CyberSANE is a peer-to-peer solution which aims to enhance the cybersecurity of Critical Infrastructures’ information systems through the collection, correlation and sharing of information coming from multiple sources. The end-users who will implement the CyberSANE system must comply with several legal obligations which are relevant to this type of systems, concerning in particular data protection, privacy and security-related aspects.
The design of the CyberSANE system has therefore been preceded by the analysis and identification – led by KU Leuven as part of its work on the “Basis of Legal and Ethical Requirements” (Task 2.2) – of the legal and regulatory frameworks which will apply to the end-users.
The relevant legal instruments and obligations are outlined in Deliverable D2.2 “Legal and Ethical Requirements”, which represents the basis for the legal and ethical implementation, oversight and evaluation to be carried out in the final phases of the project.Where possible, the discussion of the various legal and regulatory frameworks is accompanied by a flowchart or a table of use cases and requirements.
In order to ensure that CyberSANE aligns with the fundamental rights to privacy and data protection, the design of the architecture builds upon a thorough analysis of the legal framework applicable to the processing of personal data, as set out in particular in the General Data Protection Regulation (GDPR). With a view to enable and facilitate compliance by the end-users with GDPR obligations, such obligations have been considered by the CyberSANE consortium since the early stages of design, following an authentic “data protection by design” approach.
In addition, the exploration of the EU Framework on Data Protection has also included the Directive on the processing of personal data for the prevention, investigation, detection or prosecution of criminal offences or the execution of criminal penalties and the Regulation on the free flow of non-personal data.
Another essential set of requirements for CyberSANE is the one stemming from the recent legislative initiatives undertaken at the level of the EU cybersecurity strategy: in particular, the Network and Information Systems (NIS) Directive and the Cybersecurity Act.
The CyberSANE system is primarily addressed to Critical Infrastructures which are likely to be identified by the Member States under one of the two categories of entities to which the NIS Directive applies: the operators of essential services and the digital service providers. Special attention has been dedicated to the interplay between the NIS Directive and GDPR. In this regard, it is important to note that – to the extent that personal data are processed through network and information systems – both the GDPR and NIS Directive legal frameworks will apply at the same time.
Another important piece of legislation aimed at strengthening the security of the EU cyber-space was passed in June 2019: Regulation (EU) 2019/881 on ENISA (the European Union Agency for Network and Information Security) and on information and communications technology cybersecurity certification, also known as the “Cybersecurity Act”. Besides expanding the role of ENISA, the Cybersecurity Act establishes a framework for the introduction of the first EU-wide harmonized cybersecurity certification framework for the ICT products, services and processes identified in the EU rolling work programme. Hence, CyberSANE will monitor the normative developments concerning the EU cybersecurity certification scheme, in order to ensure compliance with such rules, and possibly achieve a certification.

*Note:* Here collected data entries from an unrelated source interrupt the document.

/-- The model's choice (log 1): with no command waiting, a step is an event of the block's own that is due, or, when
none is, one tick. What a tick does is the manual's: the hold counter counts in HOLDING (R11), the tick reached in the
current period, in a clear pulse, in a conversion and in a store operation advances (R94, R110, R137, R181), the
settle counter counts in SETTLING and RESUMING and the gap counter in GAP and RESUMING, within 16 bits (R113), the
recovery timer counts while FAULTED and the burst timer always, both outside LIT only, and where one would reach
16,384 it returns to 0 and its expiry is due (R87, R177), and a new sample of the supply-good input is due (R112). The
ticks of a message or a recovery attempt count too (log 17), and it goes on in its course: its idle check, its bits
and the bytes sent, delayed by a stretch that is counted (R70, R71, R75, R79 to R83, R88). Whether the lines are held
low from outside in a tick is free, and that OPEN is CHECKING is the model's choice (log 9). -/
def Obligations.IdleStepIsAnOwnEventOrATick : Prop :=
  ∀ s : State, s.pending = [] →
    (∃ c ∈ ownEvents s, ∃ t, exec c s = .next t ∧ step s = .next t) ∨
      ((∀ c ∈ ownEvents s, ∀ t, exec c s ≠ .next t) ∧ step s = .next (tick s) ∧
        (∀ h, s.wmu.state = .holding h →
          (tick s).wmu = { s.wmu with holdCounter := s.wmu.holdCounter + 1 }) ∧
        ((∀ h, s.wmu.state ≠ .holding h) → (tick s).wmu = s.wmu) ∧
        (tick s).period = { s.period with
          current := s.period.current.map (fun p => { p with tick := p.tick + 1 })
          clearPulse := (tick s).period.clearPulse } ∧
        (∀ n again, s.period.clearPulse = .given n again →
          (tick s).period.clearPulse = .given (n + 1) again) ∧
        ((∀ n again, s.period.clearPulse ≠ .given n again) →
          (tick s).period.clearPulse = s.period.clearPulse) ∧
        (tick s).seq = { s.seq with
          settle := if s.seq.state = .settling ∨ s.seq.state = .resuming then min 65535 (s.seq.settle + 1)
            else s.seq.settle
          gap := if s.seq.state = .gap ∨ s.seq.state = .resuming then min 65535 (s.seq.gap + 1) else s.seq.gap
          sampled := false } ∧
        (tick s).link = { s.link with
          activity := (tick s).link.activity
          message := (tick s).link.message
          course := (tick s).link.course
          timer :=
            if s.link.state = .faulted ∧ s.seq.state ≠ .lit then
              (if s.link.timer < 16383 then s.link.timer + 1 else 0)
            else s.link.timer
          expired := decide (s.link.state = .faulted ∧ s.seq.state ≠ .lit ∧ 16383 ≤ s.link.timer)
          elapsed := if s.link.message ≠ none ∨ s.link.activity = .recovering then s.link.elapsed + 1
            else s.link.elapsed } ∧
        LinkGoesOn (Config.lckHeld s.freeCount) (Config.ldaHeld s.freeCount) (linkLines s).2 s.link (tick s).link ∧
        (tick s).notice = { s.notice with
          burstTimer :=
            if s.seq.state = .lit then s.notice.burstTimer
            else if s.notice.burstTimer < 16383 then s.notice.burstTimer + 1 else 0
          burstExpired := decide (s.seq.state ≠ .lit ∧ 16383 ≤ s.notice.burstTimer) } ∧
        (tick s).sense = { s.sense with
          conversion := s.sense.conversion.map (fun x => { x with tick := x.tick + 1 }) } ∧
        (tick s).store = { s.store with
          op := match s.store.op with
            | .none => .none
            | .erase page n => .erase page (n + 1)
            | .write i v n => .write i v (n + 1) } ∧
        (tick s).mem = s.mem ∧ (tick s).bus = s.bus ∧ (tick s).port = s.port ∧ SameRecords s (tick s) ∧
        (tick s).latches = s.latches ∧ (tick s).panel = s.panel ∧ (tick s).area = s.area ∧
        (tick s).cmd = s.cmd)

/-- No command changes the queue of waiting commands: exec is its effect on everything but the queue. -/
def Obligations.CommandsLeaveTheQueue : Prop :=
  ∀ (c : Instr) (s t : State), exec c s = .next t → t.pending = s.pending

/-- RESET (R132) gives every block the values its chapter states after reset (R15, R17, R43, R44, R48, R75, R94, R113,
R136, R149, R163, R180, R181), with the settings that the load of the store gives. It leaves image memory but for the
words of the unit that the port was serving, which hold their old or their new value (R17): an area word that is
granted, and otherwise the processor's unit, or another that has stood first among those waiting since the port last
finished a unit, of the third rank the first alone; which of these it was is free (log 21). That the panel and the
latches of the modules are left as they were, at a power-on too and at a reset that cuts a period, is the model's
reading (log 23). With no store operation in progress the store words stay; a cut erase leaves each word of its page
as it was or erased, a cut write its word as it was or written, and no other word changes (R189). The cause is
power-on when both sources act together (R179). -/
def Obligations.ResetGivesEveryBlockItsValues : Prop :=
  ∀ (sources : ResetSources) (s : State), ∃ t, exec (.reset sources) s = .next t ∧
    (Memory.wf s.mem → ∀ off, readMem t off ≠ readMem s off →
      ∃ u ∈ servableUnits s, (off, readMem t off) ∈ u) ∧
    (Memory.wf s.mem →
      (∀ x, s.area = some x → x.unit = .granted → ∀ off, off ≠ 32 * x.row.val + x.word.val →
        readMem t off = readMem s off) ∧
      (∀ rest, s.port.third = .noticeUpdate :: rest → (∀ c, s.wmu.state ≠ .merging c) →
        ∀ k < 32, readMem t (16384 + k) = readMem s (16384 + k)) ∧
      (∀ rest, s.port = { burst := false, third := .commandWrite :: rest } →
        readMem t 16416 = readMem s 16416) ∧
      ((∀ x, s.area = some x → x.unit ≠ .granted) →
        (s.reached.area = false → s.port.burst = true ∨ s.port.third ≠ [] →
          (∀ c, s.wmu.state ≠ .merging c) → ∀ off < 16384, readMem t off = readMem s off) ∧
        (s.reached = { burst := false, third := false, area := false } → s.port.burst = true →
          (∀ c, s.wmu.state ≠ .merging c) → ∀ off < 16416, readMem t off = readMem s off) ∧
        (s.reached = { burst := false, third := false, area := false } → ∀ c, s.wmu.state = .merging c →
          ∀ off, readMem t off ≠ readMem s off → ∃ u ∈ processorUnit s, (off, readMem t off) ∈ u))) ∧
    (servableUnits s = [] → t.mem = s.mem) ∧ t.panel = s.panel ∧ t.latches = s.latches ∧
    t.wmu = { state := .idle, holdCounter := 0 } ∧ t.bus.ready = true ∧ t.bus.clearHeld = false ∧
    t.table = { ageQueue := [], taken := none } ∧
    t.sets = { full := 0, fill := RowSet.all, cursor := 0 } ∧
    t.sched = { op := none, runCount := 0, clearWaiting := false } ∧ t.lit = { counts := [], total := 0 } ∧
    t.link.state = .ok ∧ t.link.activity = .idle ∧ t.link.failed = 0 ∧ t.link.message = none ∧
    t.link.waiting = none ∧ t.link.round = none ∧ t.link.timer = 0 ∧
    t.link.expired = false ∧
    t.period = { length := t.store.settings.pMin, timing := timingOf t.store.settings, index := 0,
                 current := none, window := [], frameCount := 0, clearPulse := .idle } ∧
    t.seq.state = .dark ∧ t.seq.blanked = false ∧ t.seq.settle = 0 ∧ t.seq.gap = 0 ∧ t.seq.gapLength = 0 ∧
    t.seq.filtered = false ∧ t.seq.runCount = 0 ∧
    t.sense.conversion = none ∧ t.sense.m = 0 ∧ t.sense.e = 0 ∧ t.sense.runCount = 0 ∧
    t.sense.holdOff = false ∧ t.area = none ∧
    t.cmd = { running := none, copy := [], openStep := 0, closeStep := 0, setupOpen := false } ∧
    t.notice.protectedDiscards = 0 ∧ t.notice.degradedRows = 0 ∧ t.notice.annulled = 0 ∧
    t.notice.droppedCells = 0 ∧ t.notice.retries = 0 ∧ t.notice.contentions = 0 ∧
    t.notice.commandDiscards = 0 ∧ t.notice.burstTimer = 0 ∧
    t.notice.burstExpired = false ∧
    t.notice.cause = (if sources = .resetInput then .resetInput else .powerOn) ∧
    t.reached = { burst := false, third := false, area := false } ∧
    t.store.settings = loadSettings t.store.words ∧ t.store.staged = none ∧ t.store.op = .none ∧
    (s.store.op = .none → t.store.words = s.store.words) ∧
    (CellsWf 0xFFFF s.store.words →
      (∀ page n, s.store.op = .erase page n → ∀ i, storeWord t.store.words i = storeWord s.store.words i ∨
        i / 32 = page ∧ storeWord t.store.words i = 0xFFFF) ∧
      (∀ i v n, s.store.op = .write i v n → ∀ j, storeWord t.store.words j = storeWord s.store.words j ∨
        j = i ∧ storeWord t.store.words j = v)) ∧
    (if storeWord t.store.words 0 = 0x0F51 then
      t.notice.notices = 0 ∧ t.notice.attention = false ∧ t.port = { burst := false, third := [] }
    else
      t.notice.notices = 0x80 ∧ t.notice.attention = true ∧
        t.port = { burst := false, third := [.noticeUpdate] })

/-! ## Bus cycles and the Write Merge Unit -/

/-- PASS_THROUGH_CYCLE (R1) drives the memory side bus and returns the memory's word; VOID_ACCESS (R4, R8)
reads 0xFFFF, and a write to the void changes no state; PROCESSOR_READ (R4) of an image, command or status word,
through any view, returns the word that image memory holds at its offset. Nothing else changes, but that the port
has then served a unit of the processor. After such a unit the port grants the work that waits, by its rank, before
the processor's next unit, and a unit being served ends first (R17): a read, a write accepted and a write to the
command row have the outcome they have in the state g that one unit leads to. That this unit is part of the cycle's
step is the model's choice (log 37). Right behind a posting it can be the RUNNING write, before a read that R165 lets go
first: the model's choice too (log 37). A unit runs to its end before another is served, and the next is then granted by
the ranks of those that wait (R16, R17): after every unit, the model's record says that none of them has been granted
before (log 21). -/
def Obligations.ReadsAndPassThroughCyclesComplete : Prop :=
  (∀ (s : State) (a : BusAddr), s.bus.ready = true →
    (addrQuarter a ≠ s.store.settings.aperture →
      (∀ v, exec (.passThroughCycle a (.read v)) s =
        .next (s.setBus { s.bus with side := some { addr := a, cycle := .read v }, readData := v })) ∧
      (∀ v, exec (.passThroughCycle a (.write v)) s =
        .next (s.setBus { s.bus with side := some { addr := a, cycle := .write v } }))) ∧
    (addrQuarter a = s.store.settings.aperture → 16448 ≤ addrOffset a →
      exec (.voidAccess a .read) s = .next (s.setBus { s.bus with readData := 0xFFFF }) ∧
      ∀ d, exec (.voidAccess a (.write d)) s = .next s) ∧
    (NoGap s → addrQuarter a = s.store.settings.aperture → addrOffset a < 16448 →
      exec (.processorRead a) s =
        .next (unitEnds true (s.setBus { s.bus with readData := readMem s (addrOffset a) })))) ∧
  (∀ (c : Instr) (s t : State), exec c s = .next t →
    (c ∈ [.commandRowWordWrite, .noticeWordUpdate, .statusBurst, .areaWord, .snapshotWordRead] →
      UnitEnded false t) ∧
    (c = .readCombineWrite ∨ (∃ a, c = .processorRead a) → UnitEnded true t) ∧
    (∀ a d w n, WritesCommand s a d w n → c = commandRowWrite w (highByte n) a d → UnitEnded true t)) ∧
  ∀ s : State, s.bus.ready = true → s.wmu.state = .idle →
    let g := portGap s
    NoGap g ∧ g.bus.ready = true ∧ (NoGap s → g = s) ∧
    (∀ a, exec (.processorRead a) s = exec (.processorRead a) g) ∧
    (∀ a d v r w, decodeIn s a = .aperture v (.image r w) → 4 ≤ v ∨ inBand s.store.settings r = false →
      exec (.imageWordWrite a d) s = exec (.imageWordWrite a d) g) ∧
    (∀ a d v w, decodeIn s a = .aperture v (.command w) → 4 ≤ v →
      ∀ c ∈ [Instr.imageWordWrite a d, .apertureWrite a d, .setupSequenceWrite a d, .repaint a d,
        .clearAndRepaint a d, .area a d, .blank a d, .unblank a d, .probe a d, .abort a d, .storeRead a d,
        .storeErase a d, .storeWrite a d, .settingsApply a d, .badCode a d], exec c s = exec c g) ∧
    (areaGranted s = true → exec .areaWord s = .next g) ∧
    (s.gapDue = true → areaGranted s = false →
      (s.port.burst = true → exec .statusBurst s = .next g) ∧
      (∀ rest, s.port = { burst := false, third := .noticeUpdate :: rest } →
        exec .noticeWordUpdate s = .next g) ∧
      (∀ rest r, s.port = { burst := false, third := .commandWrite :: rest } → s.cmd.running = some r →
        r.writes ≠ [] → exec .commandRowWordWrite s = .next g) ∧
      (s.port = { burst := false, third := [] } →
        (∀ op k, s.sched.op = some op → op.stage = .snapshot → op.cursor = some k → k < 32 →
          (op.asked = true ∨ (∀ x, s.area = some x → x.unit ≠ .requested) →
            exec .snapshotWordRead s = .next g) ∧
          (∀ x, op.asked = false → s.area = some x → x.unit = .requested → exec .areaWord s = .next g)) ∧
        ((∀ op, s.sched.op = some op → op.stage ≠ .snapshot) →
          (∀ x, s.area = some x → x.unit = .requested → exec .areaWord s = .next g) ∧
          ((∀ x, s.area = some x → x.unit ≠ .requested) → g = s.setGapDue false))))

/-- A write through an ordinary view to a protected row, to the command row or to the status row, and a
privileged write to status words 1 to 31, is discarded and counted, and changes nothing else (R5 to R8). -/
def Obligations.ProtectedWritesAreDiscardedAndCounted : Prop :=
  ∀ (s : State) (a : BusAddr) (d : Word), s.bus.ready = true → addrQuarter a = s.store.settings.aperture →
    let counted := s.setNotice
      { s.notice with protectedDiscards := min 65535 (s.notice.protectedDiscards + 1) }
    (addrView a < 4 → addrOffset a < 16384 → s.store.settings.firstRow ≤ addrOffset a / 32 →
      addrOffset a / 32 < s.store.settings.firstRow + s.store.settings.rowCount →
      exec (.imageWordWrite a d) s = .next counted) ∧
    (addrView a < 4 → 16384 ≤ addrOffset a → addrOffset a < 16448 →
      exec (.imageWordWrite a d) s = .next counted ∧ exec (.apertureWrite a d) s = .next counted) ∧
    (addrView a < 4 → addrOffset a = 16415 → exec (.setupSequenceWrite a d) s = .next counted) ∧
    (16416 < addrOffset a → addrOffset a < 16448 → exec (.apertureWrite a d) s = .next counted)

/-- IMAGE_WORD_WRITE (R9): a write that passes protection is accepted: the unit enters MERGING and READY goes low, and
nothing else changes but the model's record of which units the port may have granted before it (log 21). For a write
that the port makes wait, the statement on its grants says the rest. A privileged write to a command word, accepted so
and then served by its read-combine-write unit, has the same outcome as the row of the table that does both in one
step. -/
def Obligations.WritesThatPassAreAccepted : Prop :=
  ∀ (s : State) (a : BusAddr) (d : Word), NoGap s → s.bus.ready = true →
    (∀ v r w, decodeIn s a = .aperture v (.image r w) →
      ¬ (v < 4 ∧ s.store.settings.firstRow ≤ r.val ∧
        r.val < s.store.settings.firstRow + s.store.settings.rowCount) →
      exec (.imageWordWrite a d) s =
        .next (((s.setWmu { s.wmu with
          state := .merging { target := .image r w, view := v, data := d } }).setBus
            { s.bus with ready := false }).setReached (reachedNow s))) ∧
    (∀ v w, decodeIn s a = .aperture v (.command w) → 4 ≤ v →
      ∃ t, exec (.imageWordWrite a d) s = .next t ∧
        t = ((s.setWmu { s.wmu with
          state := .merging { target := .command w, view := v, data := d } }).setBus
            { s.bus with ready := false }).setReached (reachedNow s) ∧
        ∀ n, WritesCommand s a d w n → s.wmu.state = .idle →
          exec .readCombineWrite t = exec (commandRowWrite w (highByte n) a d) s)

In light of the goal of CyberSANE – which is to enhance the cyber-resilience of Critical Information Infrastructures (CIIs) – due consideration has been given to the EU legal framework on Critical Infrastructures, including with regard to the sharing of information among Critical Infrastructures and between these and the public authorities.
Furthermore, the legal analysis carried out in the early phases of the project addressed the international and European rules applicable to the formation and handling of evidences in the aftermath of a cyber-attack, including the recent proposal for an EU framework on e-Evidence. The ShareNet (Intelligence and Information Sharing and Dissemination) component of CyberSANE aims precisely at facilitating the process of sharing potential digital evidences with other CIIs, law enforcement and investigatory authorities, allowing them to determine the trustworthiness of each information sources, and to also timely identify attacks, as soon as the data is received.
Moreover, Task 2.2 looked at the ethics-related aspects which must be taken into account when integrating AI components in a technology such as CyberSANE. In particular, the analysis focused on the “Ethics Guidelines for Trustworthy Artificial Intelligence (AI)”, published in April 2019 by the High-Level Expert Group on AI appointed by the European Commission. The Guidelines list four ethical principles:
respect for human autonomy
prevention of harm; fairness
to be adhered to in the development of any AI technology.
These principles are translated into a series of seven interrelated requirements: human agency and oversight; technical robustness and safety; privacy and data governance; transparency; diversity, non-discrimination and fairness; societal and environmental wellbeing; and accountability, which must be implemented through a combination of technical and non-technical measures.
The development of CyberSANE has taken into consideration the (non-exhaustive) assessment checklist included in the Guidelines. In any case, the specifics of the AI system at issue will have to be regularly checked against the principles and values (discussed in the Guidelines) as underpinning a fully Trustworthy AI.